▶ What is needed
After finding the line with "(hm : mask <" in the entries below, retype exactly each line from there through the line with "rw [← rewritten_ctl h] at hn", including that final line.

▶ Supplied records
*** Begin section ***

/-- The rows of the header and of the domain words of a region header page. -/
theorem isHigh_of_row {p o : Nat} {row : RegRow} (h : regRow p (o - 4) = some row) (hw : row.wide = false) : isHigh p o = false := by
  simp [isHigh, isLow, h, hw]
theorem header_domain {g : Nat} (hg : g < 10) : ∃ i, pageInfo (g * 4096) = some i ∧ i.kind = .header ∧ i.region = g := by
  have hkind : ∀ g < 10, (pageInfo (g * 4096)).map (fun i => (i.kind, i.region)) = some (.header, g) := by decide +kernel
  obtain ⟨i, hi, hkind⟩ := Option.map_eq_some_iff.mp (hkind g hg)
  exact ⟨i, hi, congrArg Prod.fst hkind, congrArg Prod.snd hkind⟩
theorem regRow_domain {g k : Nat} (hg : g < 10) (hk : k < (regionDomains g).2) :
    ∃ row, regRow (g * 4096) (0x100 + 4 * k) = some row ∧ row.rw = 3 ∧ row.rws = 0 ∧ row.wide = false ∧ isHigh (g * 4096) (0x100 + 4 * k) = false := by
  have h : ∀ g < 10, ∀ k < (regionDomains g).2, ((regRow (g * 4096) (0x100 + 4 * k)).any fun row => row.rw == 3 && row.rws == 0 && !row.wide) &&
      !isHigh (g * 4096) (0x100 + 4 * k) := by decide +kernel
  have h := h g hg k hk
  simp only [Bool.and_eq_true, Option.any_eq_true, beq_iff_eq, Bool.not_eq_true'] at h
  obtain ⟨⟨row, hrow, ⟨hrw, hrws⟩, hw⟩, hh⟩ := h
  exact ⟨row, hrow, hrw, hrws, hw, hh⟩

end Sys2Proof.Machine

namespace Sys2Proof
open Sys2Proof.Machine

/-- Settles O12. -/
theorem powerTransitions : Obligations.PowerTransitions := by
  unfold Obligations.PowerTransitions
  refine ⟨fun s r p t h => ?_, fun s r g k t hg hk h => ?_, fun s p d t hd hgoing hne hst hdrain hneed => ?_,
    fun s p d t hd hgoing hne hst h => ?_, fun s p d t u hd h => powerReq_in_transition hd h,
    fun s d hd hgoing hpend hst hneeds => ?_, fun s d hd hpipe hgoing hst => ?_, fun s d hd hpipe hgoing hst => ?_,
    fun s d hd hpipe hgoing hst => ?_⟩
  · obtain ⟨i, hi⟩ := pageInfo_of_opened (by decide) h
    have hrow : regRow p.toNat 0x00C = some { off := 0x00C, rw := 0x3, reset := 0x33 } := regRow_header hi (by decide)
    have hhigh : isHigh p.toNat 0x00C = false := isHigh_of_row (regRow_header hi (by decide)) rfl
    refine completes ?_
    rw [regUpdate_request h hrow rfl rfl (by decide) (by decide) rfl hhigh, effect_head (by decide)]
    exact congrArg (fun t => { powerReq (written s p.toNat 0x00C _) p.toNat (pageDom p.toNat) t with resp := .done }) (pwrOf_written hrow rfl rfl t)
  · obtain ⟨row, hrow, hrw, hrws, hwide, hhigh⟩ := regRow_domain hg hk
    obtain ⟨i, hi, hkind, hregion⟩ := header_domain hg
    have hp : (BitVec.ofNat 16 (g * 4096)).toNat = g * 4096 := by rw [BitVec.toNat_ofNat]; omega
    have hk64 := k.isLt
    refine completes ?_
    rw [hp, regUpdate_request h hrow hrw hrws (by omega) (by omega) hwide hhigh, effect_block hi (by omega) (by omega)]
    have hidx : (0x100 + 4 * k.toNat - 0x100) / 4 = k.toNat := by omega
    have hin : 0x100 ≤ 0x100 + 4 * k.toNat ∧ 0x100 + 4 * k.toNat < 0x200 ∧ k.toNat < (regionDomains g).2 := ⟨by omega, by omega, hk⟩
    simp only [blockEffect, hkind, hregion, hidx, if_pos hin, pwrOf_written hrow hrw hrws]
  · rw [powerReq_at_rest hd hgoing, carryPower_on hst hne, if_pos ⟨hdrain, by simp [hneed]⟩]
    exact ⟨domOf_setDom_same _ _ _, rfl⟩
  · rw [powerReq_at_rest hd hgoing, carryPower_on hst hne, if_neg]
    · rfl
    · rcases h with h | h <;> simp [h]
  · have h := powerGo_gated_on hgoing hpend hst hneeds
    refine ⟨completes (if_pos (by simpa using hd)), ?_, ?_⟩
    · rw [h]; rfl
    · rw [h, domOf_setDom_same]
  · refine completes ((if_pos (by simpa using hd)).trans ?_)
    rw [powerDone_eq hpipe hgoing (.inl rfl) (by simp [hst])]
    simp [hst]
  · refine completes ((if_pos (by simpa using hd)).trans ?_)
    rw [powerDone_eq hpipe hgoing (.inr rfl) (by simp [hst])]
    simp [hst]
  · refine completes ((if_pos (by simpa using hd)).trans ?_)
    rw [powerDone_eq hpipe hgoing (.inl rfl) (by simp [hst])]
    simp [hst]

end Sys2Proof
end

section
/-! PROOFS. PG_CTL and the resets that it starts (R33, R45, R67). -/

namespace Sys2Proof.Machine

/-! ### PG_CTL (R33, R45, R67) -/

/-- The row of PG_CTL: enable, drain, isolate, soft_reset and hold_release. -/
abbrev ctlRow : RegRow := { off := 0x010, rw := 0x7, w1s := 0x18, reset := 0x1 }

/-- The three bits of PG_CTL that stay as written. -/
theorem ctl_low_bits (n : Nat) : ∃ m < 8, n &&& (7 ||| 0) = m ∧ bitsOf n 2 0 = m ∧ bitsOf n 2 1 = m / 2 := by
  refine ⟨n % 8, Nat.mod_lt _ (by decide), Nat.and_two_pow_sub_one_eq_mod n 3, rfl, ?_⟩
  simp only [bitsOf, Nat.shiftRight_eq_div_pow]
  omega

section
variable {s : State} {r : Requester} {p : Nat} (h : opened s r p 0x010 = true)
include h

theorem regRow_ctl : regRow p 0x010 = some ctlRow := by
  obtain ⟨i, hi⟩ := pageInfo_of_opened (by decide) h
  exact regRow_header hi (by decide)
/-- What software writes back to PG_CTL, from the three bits that it reads there. -/
theorem rewritten_ctl (mask v : Nat) : rewritten s p 0x010 mask v = (bitsOf (rd s p 0x010).toNat 2 0 &&& (all32 ^^^ mask)) ||| (v &&& mask) := by
  obtain ⟨m, -, hand, hlow, -⟩ := ctl_low_bits (rd s p 0x010).toNat
  simp only [rewritten, regRow_ctl h, hand, hlow]
/-- R45: PG_CTL written: a datapath that stops loses its frames, hold_release and soft_reset act. -/
theorem regWrite_ctl {v : Nat} (hv : v < 2 ^ 32) : regWrite s r p 0x010 v =
    { (let hit (q : Nat) : Bool := if ((pageInfo p).map (fun i => i.kind.cellPage)).getD false then q == p else (siblings p).contains q
       let u := if bitAt s p 0x010 0 ∧ !v.testBit 0 then discardWork (written s p 0x010 v) 0xE1 hit else written s p 0x010 v
       let u := if v.testBit 4 then holdEnds u p else u
       if v.testBit 3 then resetScope u (softScope p) else u) with resp := .done } := by
  have hrow := regRow_ctl h
  obtain ⟨i, hi⟩ := pageInfo_of_opened (by decide) h
  have hhigh : isHigh p 0x010 = false := isHigh_of_row (regRow_header hi (by decide)) rfl
  have hon : bitOf (rd (written s p 0x010 v) p 0x010).toNat 0 = v.testBit 0 := bitOf_written hrow v (by decide) rfl
  have hhold : bitOf (reached ctlRow v) 4 = v.testBit 4 := by rw [bitOf_reached hv]; exact Bool.and_true _
  have hreset : bitOf (reached ctlRow v) 3 = v.testBit 3 := by rw [bitOf_reached hv]; exact Bool.and_true _
  rw [regWrite_row h hrow (by decide) (by decide) rfl hhigh hv, effect_head (by decide)]
  simp only [headEffect, ctlEffect, hon, hhold, hreset]
  rfl
theorem regUpdate_ctl {mask v : Nat} (hm : mask < 2 ^ 32) {n : Nat}
    (hn : (bitsOf (rd s p 0x010).toNat 2 0 &&& (all32 ^^^ mask)) ||| (v &&& mask) = n) : regUpdate s r p 0x010 mask v = regWrite s r p 0x010 n ∧ n < 2 ^ 32 := by
  rw [← rewritten_ctl h] at hn
  exact ⟨congrArg (regWrite s r p 0x010) hn, hn ▸ rewritten_lt s p 0x010 v hm⟩
/-- A write that does not stop the datapath. -/
theorem regWrite_ctl_running {v : Nat} (hv : v < 2 ^ 32) (hon : bitAt s p 0x010 0 = true → v.testBit 0 = true) : regWrite s r p 0x010 v =
    { (let u := if v.testBit 4 then holdEnds (written s p 0x010 v) p else written s p 0x010 v
       if v.testBit 3 then resetScope u (softScope p) else u) with resp := .done } := by
  have hgo : ¬(bitAt s p 0x010 0 = true ∧ (!v.testBit 0) = true) := fun ⟨h0, h1⟩ => by simp [hon h0] at h1
  rw [regWrite_ctl h hv]
  simp only [if_neg hgo]
theorem regWrite_ctl_plain {v : Nat} (hv : v < 2 ^ 32) (hon : bitAt s p 0x010 0 = true → v.testBit 0 = true) (h3 : v.testBit 3 = false)
    (h4 : v.testBit 4 = false) : regWrite s r p 0x010 v = { written s p 0x010 v with resp := .done } := by
  rw [regWrite_ctl_running h hv hon]
  simp only [h3, h4, Bool.false_eq_true, if_false]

*** End section ***

▶ Exercise output
theorem regUpdate_ctl {mask v : Nat} (hm : mask < 2 ^ 32) {n : Nat}
    (hn : (bitsOf (rd s p 0x010).toNat 2 0 &&& (all32 ^^^ mask)) ||| (v &&& mask) = n) : regUpdate s r p 0x010 mask v = regWrite s r p 0x010 n ∧ n < 2 ^ 32 := by
  rw [← rewritten_ctl h] at hn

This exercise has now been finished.